--On August 8, 2013 5:14:12 PM -0400 "David F. Skoll"
<d...@roaringpenguin.com> wrote:
On Thu, 8 Aug 2013 13:49:18 -0700 (PDT)
John Hardin <jhar...@impsec.org> wrote:
SPF is _by itself_ not useful as a spam sign.
Indeed. In my experience, most SPF "softfail" results and a fairly large
fraction of SPF "fail" results are from misconfigured domains whose
administrators don't bother making correct SPF records.

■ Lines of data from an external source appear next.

/-- The body of a configuration package: what it declares. A table's default is a unit the package
does not configure. `en` lists the declared EN of every unit it configures (R479). -/
structure Package where
  ident : Nat := 0
  en : List (UnitId × Bool) := []
  facets : Tbl FacetCfg := ⟨{}, []⟩
  lenses : Tbl LensCfg := ⟨{}, []⟩
  logic : Tbl LogicCfg := ⟨{}, []⟩
  stns : Tbl StnCfg := ⟨{}, []⟩
  conds : Tbl CondCfg := ⟨{}, []⟩
  svs : Tbl SvCfg := ⟨{}, []⟩
  /-- Slices in simulation mode (R140). -/
  simSlices : List Nat := []
  chains : Tbl ChainCfg := ⟨{}, []⟩
  slots : Tbl SlotCfg := ⟨{}, []⟩
  prots : Tbl ProtCfg := ⟨{}, []⟩
  tos : Tbl ToCfg := ⟨{}, []⟩
  gps : Tbl GpCfg := ⟨{}, []⟩
  gss : Tbl GsCfg := ⟨{}, []⟩
  svPubs : Tbl SvPubCfg := ⟨{}, []⟩
  cnv : CnvCfg := {}
  arms : Tbl ArmCfg := ⟨{}, []⟩
  beamAsym : Tbl Int := ⟨0, []⟩
  pwms : Tbl PwmCfg := ⟨{}, []⟩
  tis : Tbl TiCfg := ⟨{}, []⟩
  swc : SwcCfg := {}
  cam : Tbl CamEntry := ⟨{}, []⟩
  ports : Tbl PortCfg := ⟨{}, []⟩
  col : ColCfg := {}
  tps : Tbl TpCfg := ⟨{}, []⟩
  fbcs : Tbl FbcCfg := ⟨{}, []⟩
  mlk : MlkCfg := {}
  perGrps : Tbl PerGrpCfg := ⟨{}, []⟩
  perChs : Tbl PerChCfg := ⟨{}, []⟩
  hists : Tbl HistCfg := ⟨{}, []⟩
  pmaps : Tbl HistCfg := ⟨{}, []⟩
  evr : Tbl EvrCfg := ⟨{}, []⟩
  io : IoCfg := {}
  deriving DecidableEq, Repr

/-! ## Images, tokens and parameter blocks (15) -/

/-- KIND of an image header (R409). -/
inductive ImageKind | firmware | mfgFirmware | package | testPackage
  deriving DecidableEq, Repr

/-- A signed image as the module reads it (R409). `wellFormed`: MAGIC right and reserved fields 0.
`sigGood`: the ML-DSA-87 signature verifies under the key KEY_ID names; `deviceOk`: DEVICE is 0 or
names this module. Verdicts come with the command, since the algorithms are outside standards (log 7). -/
structure Image where
  wellFormed : Bool := true
  kind : ImageKind := .firmware
  keyId : Nat := 0
  raiseFloor : Bool := false
  revoke0 : Bool := false
  secver : Nat := 0
  variants : BitVec 3 := 7
  deviceOk : Bool := true
  sigGood : Bool := true
  digest : BitVec 512 := 0
  /-- BODY_LEN. -/
  bodyLen : Nat := 0
  body : Package := {}
  deriving DecidableEq, Repr

/-- An LC_TRANSITION token (R412). -/
structure Token where
  wellFormed : Bool := true
  sigGood : Bool := true
  frm : Lcs := .manufacture
  dest : Lcs := .provisioned
  count : Nat := 0
  deviceZero : Bool := false
  deviceOk : Bool := true
  deriving DecidableEq, Repr

/-- A submission ring as RING_CREATE gives it (R310). -/
structure SqParams where
  ring : Nat := 0
  service : Bool := false
  cq : Nat := 0
  depth : Nat := 16
  base : Nat := 0
  firstSeq : Nat := 1
  deriving DecidableEq, Repr

/-- A completion or receive ring as RING_CREATE gives it (R310). -/
structure CqParams where
  ring : Nat := 0
  receive : Bool := false
  vector : Nat := 0
  depth : Nat := 16
  base : Nat := 0
  es : Nat := 0
  coalN : Nat := 1
  coalT : Nat := 0
  sources : Nat := 0
  deriving DecidableEq, Repr

/-- The SLICE_CREATE parameter block (R319); `reservedZero` says its reserved bytes are 0. -/
structure SliceBlock where
  reservedZero : Bool := true
  slice : Nat := 0
  port : Nat := 0
  minUs : Nat := 1
  pasid : Nat := 0
  doorbell : Nat := 0
  status : Nat := 0
  mac : BitVec 48 := 0
  vlans : List Nat := []
  unexecLimit : Nat := 16
  weight : Nat := 1
  descRate : Nat := 0
  descBurst : Nat := 1
  byteRate : Nat := 0
  byteBurst : Nat := 4096
  cq0 : CqParams := {}
  sq0 : SqParams := {}
  deriving DecidableEq, Repr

Additionally, SPF "pass" is (in my experience) a slight indicator of spam
because spammers are a bit more diligent about trying to get their
messages to pass SPF than many legitimate senders. :(
+1 to John's comments about domain-specific SPF scores. For certain
domains, an SPF fail is a strong indicator of spam or phishing. These
are the domains I score strongly for SPF fail:
adp.com, aexp.com, apple.com, bankofamerica.com, bbb.org, bmo.com,
chase.com, discover.com, dnb.com, ebay.com, emailinfo.chase.com,
id.apple.com, inbound.efax.com, irs.gov, newegg.com, paypal.com,
verizonwireless.com, welcome.aexp.com, wellsfargo.com
as well as my own domain, roaringpenguin.com.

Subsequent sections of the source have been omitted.